Embedded rare earth magnet for ultra-usefulness. I never thought I'd say this, but every light needs a magnet on it. It's not that great for the anodizing on the head, but it's a user light...so that's gonna happen anyway.











It's a great light. The fit and finish are pretty top notch. You could certainly argue that Mirage Man and Tranquility Base are still king around here. Fred (PhotonFanatic) is a OCD nutcase (read JEDI Master) who won't knurl Ti because he cannot get it perfect every time. Yuri has done well here, even if it is not DarkZero perfect. I am pretty picky, and given what I ended up giving Yuri for this work, I am well satisfied. Quite frankly, I will never notice what I can see in these photos. The threads are high count light those Fred uses, if you are familiar. The details on the head are well done, right up to the surprise laser etched avatar. It has a wonderful heft in the hand in both sizes, as the head itself is quite solid.






The next images show it side by side with a McGizmo McClicky pack plus Mirage Man mule head. It's longer because it's switch is a reverse clicky. I have never had one of these in a light before. It's different. It does make the UI sing. I have a multi-mode multi-group Vesture of Blood driver as a bonus in this light. It runs 3A on high. It has a ramping group with memory, three mode with memory, five mode without memory, and two mode with memory. It's a fun set of banks, and it's easy to navigate with just eight fast blinks between banks. Dope.

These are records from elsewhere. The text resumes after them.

/-- A register of a port's block that only stores (R415). -/
def portWrite (s : State) (p off : Nat) (v : Dword) : State :=
  let x := s.port p
  let ring (y : Port) : Port := if x.en then x else y
  if !s.feature 11 || p ≥ 2 then s
  else if off == 0x200 then gatectlWrite s p v
  else s.setPort (match off with
    | 0x010 => { x with mac := v &&& 0xFFFFFFFFFFFF }
    | 0x018 => { x with ipv4 := v &&& 0xFFFFFFFF }
    | 0x020 => { x with ipv6lo := v }
    | 0x028 => { x with ipv6hi := v }
    | 0x030 => { x with spdmport := v &&& 0xFFFF }
    | 0x038 => { x with tcmap := v &&& 0xFFFFFF }
    | 0x100 => ring { x with txbase := v &&& ~~~0xFFF }
    | 0x108 => ring { x with txlog := v &&& 0xF }
    | 0x110 => { x with txtail := v.toNat }
    | 0x120 => ring { x with rxbase := v &&& ~~~0xFFF }
    | 0x128 => ring { x with rxlog := v &&& 0xF }
    | 0x130 => { x with rxtail := v.toNat }
    | 0x208 => { x with adminBase := v }
    | 0x210 => { x with adminCycle := v &&& 0xFFFFFFFF }
    | 0x218 => { x with adminExt := v }
    | 0x220 => { x with adminLen := v &&& 0x1FF }
    | _ => if 0x800 ≤ off && off < 0x1000 then { x with adminList := mset 0 x.adminList ((off - 0x800) / 8) (v &&& 0xFFFFFFFF0000FFFF) } else x)

/-- What a register of a port's block reads. -/
def portRead (s : State) (p off : Nat) : Dword :=
  let x := s.port p
  if !s.feature 11 then 0
  else match off with
    | 0x000 => x.pctl
    | 0x008 => BitVec.ofNat 64 (x.rxdrop * 2 ^ 32 + (if x.ascap then 2 else 0) + if x.link then 1 else 0)
    | 0x010 => x.mac
    | 0x018 => x.ipv4
    | 0x020 => x.ipv6lo
    | 0x028 => x.ipv6hi
    | 0x030 => x.spdmport
    | 0x038 => x.tcmap
    | 0x100 => x.txbase
    | 0x108 => x.txlog
    | 0x110 => BitVec.ofNat 64 x.txtail
    | 0x118 => BitVec.ofNat 64 x.txhead
    | 0x120 => x.rxbase
    | 0x128 => x.rxlog
    | 0x130 => BitVec.ofNat 64 x.rxtail
    | 0x138 => BitVec.ofNat 64 x.rxhead
    | 0x200 => BitVec.ofNat 64 ((if x.gateEnabled then 1 else 0) + 256 * x.adminStates + if x.cfgPending.isSome then 2 ^ 16 else 0)
    | 0x208 => x.adminBase
    | 0x210 => x.adminCycle
    | 0x218 => x.adminExt
    | 0x220 => x.adminLen
    | 0x228 => BitVec.ofNat 64 (x.operLen + 2 ^ 16 * x.operIdx + 2 ^ 24 * x.operStates + 2 ^ 32 * x.cfgErr)
    | 0x230 => x.operBase
    | _ => if 0x800 ≤ off && off < 0x1000 then mget 0 x.adminList ((off - 0x800) / 8)
      else if 0x1000 ≤ off && off < 0x1800 then x.operEntry ((off - 0x1000) / 8) else 0

end Sys2Proof.Machine
end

Of course, there is a little McGizmo in there with that clip. Gotta have the Ti McGizmo clip. That's the last detail which makes it officially pimp. 

Luter is a great new maker with lots of talent for sure. He's spinning on a single small lathe, but is soon upgrading just a bit. He will still be working manually for a while, but for me, that's what I love about it. This guy is only going to get better. 

Thanks for a great light, Yuri! 

Thanks for making it possible for me to meet and work with such talented individuals, CPF!!

Greetings from Holland,
obi


----------



## Jim Bonney (Feb 8, 2015)

Dude, that is KILLER!


----------



## nfetterly (Feb 8, 2015)

Beautiful light. Great ano job, nice having the extender.


----------



## nbp (Feb 9, 2015)

Thanks for writeup Jay! I was very impressed with what I saw in his sales thread as well and look forward to grabbing something from him later on. It looks like very nice work. :thumbsup:


----------



## Obijuan Kenobe (Feb 9, 2015)

I am really enjoying it alot. 

It is certainly pushing hard for the number 1 pocket spot, where that Mirage Man mule has ridden for years now. 

Actually, today the mule stayed at home!? Wow. That's a first in a while.

There is a new sheriff in town, it would seem. 

obi


----------



## DrafterDan (Mar 1, 2015)

Very unique, and really nice looking


----------